Наше удивление может возрасти еще больше: подобные аналогии отнюдь не случайны, Ницше сознательно считает Иисуса выразителем его собственной, ницшевской позиции — «по ту сторону добра и зла», своим союзником в борьбе против морали: «Иисус выступил против всех, кто судит: он желал уничтожить мораль» (XII, 266). «Иисус говорил: „Какое дело до морали нам, сынам Божьим?“» (VII, 108) и уж совсем недвусмысленно: «Бог — по ту сторону добра и зла» (XVI, 379).

И проблема изведанного в опыте блаженства присутствия вечности в настоящем, которую решил Иисус своей жизненной практикой, также есть собственная проблема Ницше. Сколько явного одобрения и симпатии звучит в его словах: «Что отличает Христа и Будду: религиозными их делает ощущение внутреннего счастья» (XIII, 302). Правда, сам Ницше обретает это внутреннее счастье иным путем: убеждаясь в иллюзорности всех целей, в бесцельности всякого становления, удостоверяясь в вечном возвращении; кроме того, не через повседневную жизненную практику, а в особых мистических озарениях, — и все-таки главное: «Блаженство — здесь», — снова оказывается общим для Ницше и его Иисуса.

Великим противником и соперником Иисуса был для Ницше Дионис. «Долой Иисуса!» и «Да здравствует Дионис!» — звучит почти в каждом положении Ницше. Крестная смерть Иисуса для него — символ упадка угасающей жизни и обвинения против жизни; в растерзанном на куски Дионисе он видит саму вновь и вновь возрождающуюся жизнь, поднимающуюся из смерти в трагическом ликовании. И все же — поразительная двойственность! — это не мешало Ницше порой — хоть и редко, хоть всего на мгновение — самому отождествляться с Иисусом и глядеть на мир его глазами. Свои записи периода безумия, исполненные столь глубокого смысла, он подписывал не только именем Диониса, но и «Распятый».

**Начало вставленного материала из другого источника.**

-- ==== Sys2Proof/Machine/Ops.lean ====
section
/-! DEFINITION. The named operations over registers, slots and the pipeline (40_pipeline_engine.md), the two dispatch
sequences of 47_control_flow.md, and on top of them TAKING AN EXCEPTION (`takeException`: trap and interrupt entry) and
RETURNING FROM ONE (`returnFromException`).

A meaning `exec… operands s` is ONE invocation of a stage operation of its instruction (rule R103): which stage and which
slot stands in `s.cur`, set by the driver of rule R100. -/

namespace Sys2Proof.Machine

open Sys2Proof.Config

/-! ### The three register files -/

/-- `r[i]`: `r0` reads 0 (rule R11). -/
def State.readGpr (s : State) (i : Reg) : Word := if i = 0 then 0 else s.gpr[i.toNat]'(i.isLt)

/-- `r[i] <- v`: a write of `r0` is discarded (rule R11). -/
def State.writeGpr (s : State) (i : Reg) (v : Word) : State :=
  { s with gpr := if i = 0 then s.gpr else s.gpr.set i.toNat v i.isLt }

/-- `p[i]`: `p0` reads true (rule R13). -/
def State.readPred (s : State) (i : PReg) : Bool := if i = 0 then true else s.preds[i.toNat]'(i.isLt)

/-- `p[i] <- b`, an ordinary write: one of `p0` is discarded (rule R13). -/
def State.writePred (s : State) (i : PReg) (b : Bool) : State :=
  { s with preds := if i = 0 then s.preds else s.preds.set i.toNat b i.isLt }

/-- The value of a predicate operand, `p[idx] ^ neg` (rule R15). -/
def State.predRef (s : State) (g : PredRef) : Bool := s.readPred g.idx ^^ g.neg

/-- `s[i]`, the register's own storage (rule R16). -/
def State.readSpr (s : State) (i : SReg) : Word := s.spr[i.toNat]'(i.isLt)

/-- `s[i] <- v` (rule R16). -/
def State.writeSpr (s : State) (i : SReg) (v : Word) : State :=
  { s with spr := s.spr.set i.toNat v i.isLt }

/-! ### Slots and stages -/

/-- The slots of a stage. -/
def Pipe.get (p : Pipe) : Stage → Bundle
  | .IF => p.fetch
  | .DR => p.dr
  | .EX => p.ex
  | .MW => p.mw

/-- The pipeline with the slots of a stage replaced. -/
def Pipe.set (p : Pipe) (st : Stage) (b : Bundle) : Pipe :=
  match st with
  | .IF => { p with fetch := b }
  | .DR => { p with dr := b }
  | .EX => { p with ex := b }
  | .MW => { p with mw := b }

/-- One slot of a stage. -/
def Bundle.get (b : Bundle) : SlotIx → Slot
  | .s0 => b.s0
  | .s1 => b.s1

/-- A stage's slots with one replaced. -/
def Bundle.set (b : Bundle) (k : SlotIx) (x : Slot) : Bundle :=
  match k with
  | .s0 => { b with s0 := x }
  | .s1 => { b with s1 := x }

/-- `pipe[stage][k]` (rule R22). -/
def State.slotAt (s : State) (st : Stage) (k : SlotIx) : Slot := (s.pipe.get st).get k

/-- The slot being invoked. -/
def State.slot (s : State) : Slot := s.slotAt s.cur.stage s.cur.k

/-- The slot being invoked, replaced. -/
def State.setSlot (s : State) (x : Slot) : State :=
  { s with pipe := s.pipe.set s.cur.stage ((s.pipe.get s.cur.stage).set s.cur.k x) }

/-- The driver's loop variables set to a slot (rule R100). -/
def State.atSlot (s : State) (st : Stage) (k : SlotIx) : State := { s with cur := ⟨st, k⟩ }

/-- One stage operation: the body of the stage in `s.cur`. `fetch_stage` does nothing for every class (rule R100). -/
def stageOp (decode execute commit : State → Result) (s : State) : Result :=
  match s.cur.stage with
  | .IF => .next s
  | .DR => decode s
  | .EX => execute s
  | .MW => commit s

/-! ### Stall and flush -/

/-- Stages numbered upstream to downstream (rule R8). -/
def Stage.rank : Stage → Nat
  | .IF => 0
  | .DR => 1
  | .EX => 2
  | .MW => 3

/-- `stall(stage)`: the more downstream of the stalls of this cycle stands (rule R117). -/
def State.stall (s : State) (st : Stage) : State :=
  { s with stallReq :=
      match s.stallReq with
      | none => some st
      | some old => if old.rank < st.rank then some st else some old }

/-- The pipeline with every slot upstream of a stage turned into `BUBBLE` (rule R121). -/
def Pipe.flush (p : Pipe) : Stage → Pipe
  | .IF => p
  | .DR => { p with fetch := Bundle.empty }
  | .EX => { p with fetch := Bundle.empty, dr := Bundle.empty }
  | .MW => { p with fetch := Bundle.empty, dr := Bundle.empty, ex := Bundle.empty }

/-- `flush(stage)` (rule R121). -/
def State.flushUpstream (s : State) (st : Stage) : State := { s with pipe := s.pipe.flush st }

/-- A slot marked as standing in a delay slot of a taken delayed transfer (rule R301). -/
def Slot.markDelay (x : Slot) : Slot := { x with inDelay := true }

/-- Both slots of a stage so marked. -/
def Bundle.markDelay (b : Bundle) : Bundle := ⟨b.s0.markDelay, b.s1.markDelay⟩

/-- A stage's slots so marked when `b`. -/
def Bundle.markDelayIf (x : Bundle) (b : Bool) : Bundle := if b then x.markDelay else x

/-- The pipeline with the `n` bundles next upstream of a stage so marked. -/
def Pipe.markDelay (p : Pipe) (n : Nat) : Stage → Pipe
  | .IF => p
  | .DR => { p with fetch := p.fetch.markDelayIf (decide (1 ≤ n)) }
  | .EX => { p with dr := p.dr.markDelayIf (decide (1 ≤ n)), fetch := p.fetch.markDelayIf (decide (2 ≤ n)) }
  | .MW =>
    { p with
      ex := p.ex.markDelayIf (decide (1 ≤ n))
      dr := p.dr.markDelayIf (decide (2 ≤ n))
      fetch := p.fetch.markDelayIf (decide (3 ≤ n)) }

/-- The delay slots of a delayed transfer that takes effect in `stage`: the `n` bundles behind it, all of which have been
fetched by then (rules R301, R395). -/
def State.markDelaySlots (s : State) (n : Nat) (st : Stage) : State := { s with pipe := s.pipe.markDelay n st }

/-! ### The bypass network (rules R110 to R114) -/

/-- `publish(slot, i, v)` (rule R110). -/
def Slot.publish (x : Slot) (i : Reg) (v : Word) : Slot :=
  { x with byp := if x.pred && decide (i ≠ 0) then some ⟨.EXE, i, v⟩ else none }

/-- `republish(slot, i, v)` (rule R111). -/
def Slot.republish (x : Slot) (i : Reg) (v : Word) : Slot :=
  { x with byp := if i ≠ 0 then some ⟨.MEM, i, v⟩ else none }

/-- The slot's entry, if it was published with this tag. -/
def Slot.entryOf (x : Slot) (t : BypTag) : List BypEntry :=
  match x.byp with
  | some e => if e.tag = t then [e] else []
  | none => []

/-- The network as an ordered list, consulted newest first: the `MEM` entries of `pipe[MW]`, then its `EXE` entries,
slot 1 before slot 0 (rules R112, R114). -/
def State.bypassList (s : State) : List BypEntry :=
  s.pipe.mw.s1.entryOf .MEM ++ s.pipe.mw.s0.entryOf .MEM ++ s.pipe.mw.s1.entryOf .EXE ++ s.pipe.mw.s0.entryOf .EXE

/-- `byp(slot, i)`, with `dr` the value that `decode_stage` stored for the operand (rule R112). -/
def State.operand (s : State) (i : Reg) (dr : Word) : Word :=
  if i = 0 then 0
  else
    match s.bypassList.find? fun e => decide (e.index = i) with
    | some e => e.value
    | none => dr

/-! ### `LOAD_USE_GAP` (rules R242, R393): nothing is kept, and nothing refused, with the default gap 0 -/

/-- Register `i` was loaded with fewer than `LOAD_USE_GAP` bundles between. -/
def State.tooSoon (s : State) (i : Reg) : Bool :=
  s.loadHist.any fun h => decide (h.1 = i) && decide (h.2 < s.params.loadUseGap)

/-- A write of register `i`: by a load it starts the gap, by anything else it ends it. -/
def State.noteWrite (s : State) (i : Reg) (isLoad : Bool) : State :=
  let kept := s.loadHist.filter fun h => decide (h.1 ≠ i)
  { s with loadHist := if isLoad && decide (i ≠ 0) && decide (0 < s.params.loadUseGap) then (i, 0) :: kept else kept }

/-- One more bundle of the program has followed every load. -/
def State.ageLoads (s : State) : State :=
  { s with loadHist :=
      (s.loadHist.map fun h => (h.1, h.2 + 1)).filter fun h => decide (h.2 < s.params.loadUseGap) }

/-! ### Shapes of stage bodies -/

/-- `decode_stage` (rule R104): the guard is resolved and the class's reads are stored; nothing else changes. -/
def decodeSlot (g : PredRef) (reads : State → Slot → Slot) (s : State) : Result :=
  .next (s.setSlot (reads s { s.slot with pred := s.predRef g }))

/-- `execute_stage` under its guard (rules R106, R107): `srcs` are the general registers the body reads. -/
def executeSlot (srcs : List Reg) (body : State → Result) (s : State) : Result :=
  if s.slot.pred then (if srcs.any s.tooSoon then .refused .loadUseGap else body s) else .next s

/-- `commit_stage` under its guard and the discard flag (rules R106, R108, R109). -/
def commitSlot (body : State → Result) (s : State) : Result :=
  if s.slot.pred && !s.slot.discard then body s else .next s

/-- `slot.discard <- 1`. -/
def State.done (s : State) : State := s.setSlot { s.slot with discard := true }

/-- The commit of a general result (rules R108, R111): the register is written, the entry re-published, the slot
discarded. -/
def State.commitGpr (s : State) (rd : Reg) (v : Word) (isLoad : Bool) : State :=
  let s1 := (s.writeGpr rd v).noteWrite rd isLoad
  s1.setSlot { s1.slot.republish rd v with discard := true }

/-- `commit_stage` of a single-cycle class with a general destination (rule R108). -/
def commitResult (rd : Reg) (s : State) : Result :=
  commitSlot (fun s => .next (s.commitGpr rd s.slot.exResult false)) s

/-- A stage body that does nothing. -/
def noEffect (s : State) : Result := .next s

/-! ### Faults of a control transfer (rules R272, R273, R358) -/

/-- `Halt` with the committed value of `EXIT_REG` (rule R358). That this read counts as no use of a load's register for
`LOAD_USE_GAP` is this model's choice (DESIGN CHOICE, notes/assumptions/11.md). -/
def haltFault (s : State) : Fault := .halt (s.readGpr s.params.exitReg) s

/-- How a transfer dispatched in `MW` differs from the others (rule R265). -/
structure Transfer where
  /-- The delayed flag; `trap` and `INTR` are never delayed (rule R269). -/
  delayed : Bool
  /-- The pair (base, offset) that receives the return address (rule R274). -/
  saves : Option (SReg × SReg)
  /-- A return: it pops a frame and has its own rule for address 0 (rules R272, R275). -/
  isReturn : Bool
  /-- Switches interrupt acceptance off in the one-time block (rule R283). -/
  switchesOff : Bool
  /-- Switches interrupt acceptance on at completion (rule R291). -/
  switchesOn : Bool

/-- `check_target(slot)` (rules R272, R273), in the order of rule R359: address 0 before alignment. -/
def checkTarget (t : Transfer) (s : State) : Option Fault :=
  let x := s.slot
  if x.exBase = 0 then
    if t.isReturn then (if x.drSsOff = 0 then some (haltFault s) else some (.illegalPC x.drSsOff s))
    else some (haltFault s)
  else if !aligned4 x.exTarget then some (.unaligned x.exTarget s)
  else if !aligned4 x.exBase then some (.unaligned x.exBase s)
  else none

/-- `return_address(slot)` (rule R274). -/
def returnAddress (t : Transfer) (s : State) : Word := if t.delayed then s.npc else s.slot.next

/-- Interrupt acceptance switched (rule R362). -/
def State.setIntrEnabled (s : State) (b : Bool) : State := { s with exc := { s.exc with intrEnabled := b } }

/-- A frame pushed and the profiling collector told (rule R275). -/
def State.pushFrame (s : State) (f : Frame) : State :=
  { s with frames := f :: s.frames, profile := .entry f.callee :: s.profile }

/-- A frame popped, nothing from an empty stack, and the profiling collector told (rules R27, R275). -/
def State.popFrame (s : State) : State := { s with frames := s.frames.tail, profile := .exit :: s.profile }

/-- Saving the return address and pushing the frame (rules R274, R275). -/
def saveReturn (t : Transfer) (s : State) : State :=
  match t.saves with
  | some (rb, ro) =>
    let off := returnAddress t s - s.slot.base
    ((s.writeSpr rb s.slot.base).writeSpr ro off).pushFrame ⟨s.slot.base, off, s.slot.exBase⟩
  | none => if t.isReturn then s.popFrame else s

/-- Steps 2 and 3 of the dispatch, exactly once, guarded by `initialized` (rule R268). -/
def transferOnce (t : Transfer) (s : State) : State :=
  if s.slot.initialized then s
  else
    let s1 := saveReturn t s
    let s2 := if t.switchesOff then s1.setIntrEnabled false else s1
    s2.setSlot { s2.slot with initialized := true }

/-- `BASE` and `nPC` set (rule R270). -/
def State.setControl (s : State) (b t : Word) : State := { s with base := b, npc := t }

/-- The completion of a transfer in `MW` (rules R268, R270, R291). -/
def completeTransfer (t : Transfer) (s : State) : State :=
  let s1 := s.setControl s.slot.exBase s.slot.exTarget
  let s2 := if t.switchesOn then s1.setIntrEnabled true else s1
  let s3 := s2.done
  if t.delayed then s3.markDelaySlots s.params.dsCall .MW else s3

/-- The dispatch sequence in `MW` (rule R268). -/
def dispatchMW (t : Transfer) (s : State) : Result :=
  let s1 := if t.delayed then s else s.flushUpstream .MW
  match checkTarget t s1 with
  | some f => .fault f
  | none =>
    let s2 := transferOnce t s1
    match ensureResident s2.slot.exBase s2 with
    | .raised f => .fault f
    | .refused r => .refused r
    | .wait s3 => .next (s3.stall .MW)
    | .resident s3 => .next (completeTransfer t s3)

/-- The completion of a local branch in `EX` (rules R267, R271). -/
def completeBranch (delayed : Bool) (target : Word) (s : State) : State :=
  let s1 := s.setControl s.base target
  let s2 := if delayed then s1.markDelaySlots s.params.dsBranch .EX else s1.flushUpstream .EX
  s2.done

/-- The dispatch of `br` and `brr` in `EX` (rules R266, R267): it waits while an older instruction stalls `MW`. -/
def dispatchEX (delayed : Bool) (target : Word) (s : State) : Result :=
  if s.slot.discard || decide (s.stallReq = some .MW) then .next s
  else if target = 0 then .fault (haltFault s)
  else if !aligned4 target then .fault (.unaligned target s)
  else .next (completeBranch delayed target s)

/-! ### Exceptions -/

/-- TAKING AN EXCEPTION: trap entry and interrupt entry (rules R283, R296, R366, R367). A non-delayed transfer to the
handler in `slot.exBase`: the three younger bundles are flushed, `SXB <- slot.base`, `SXO <- slot.next - slot.base`, a
frame is pushed, interrupt acceptance is switched off (by the trap; for an interrupt the injection did it), and once the
handler is resident `BASE` and `nPC` are its address. -/
def takeException (switchesOff : Bool) (s : State) : Result :=
  dispatchMW ⟨false, some (s.params.sxb, s.params.sxo), false, switchesOff, false⟩ s

/-- RETURNING FROM AN EXCEPTION: `xret` (rules R291, R368). A transfer to (`SXB`, `SXB + SXO`) that switches interrupt
acceptance on exactly once, at its completion, before the next fetch. -/
def returnFromException (delayed : Bool) (s : State) : Result :=
  dispatchMW ⟨delayed, none, true, false, true⟩ s

end Sys2Proof.Machine
end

3. Самоотождествление с противником

Это двойственное отношение к Иисусу, когда Ницше то борется против него, то сам себя с ним отождествляет, то отрицает его, то поддерживает, — лишь один из примеров характерного для Ницше вообще поведения, своего рода универсального принципа. Ницше был всем на свете — не через реализацию в этом мире, а через сокровенный опыт своей страстно испытующей все на свете души. Он сам говорил, что ему довелось посидеть в каждом уголке современной души. Он смотрел на самого себя как на типичного представителя декаданса; однако полагал, что доведя этот декаданс до крайности, преодолел его в себе с помощью более глубинных здоровых сил. Он знал, что он сам — тот нигилист, о котором он пишет; однако полагал, что отличается от всех прочих нигилистов опять-таки тем, что доводит свой нигилизм до последней крайности и тем создает предпосылки для его преодоления.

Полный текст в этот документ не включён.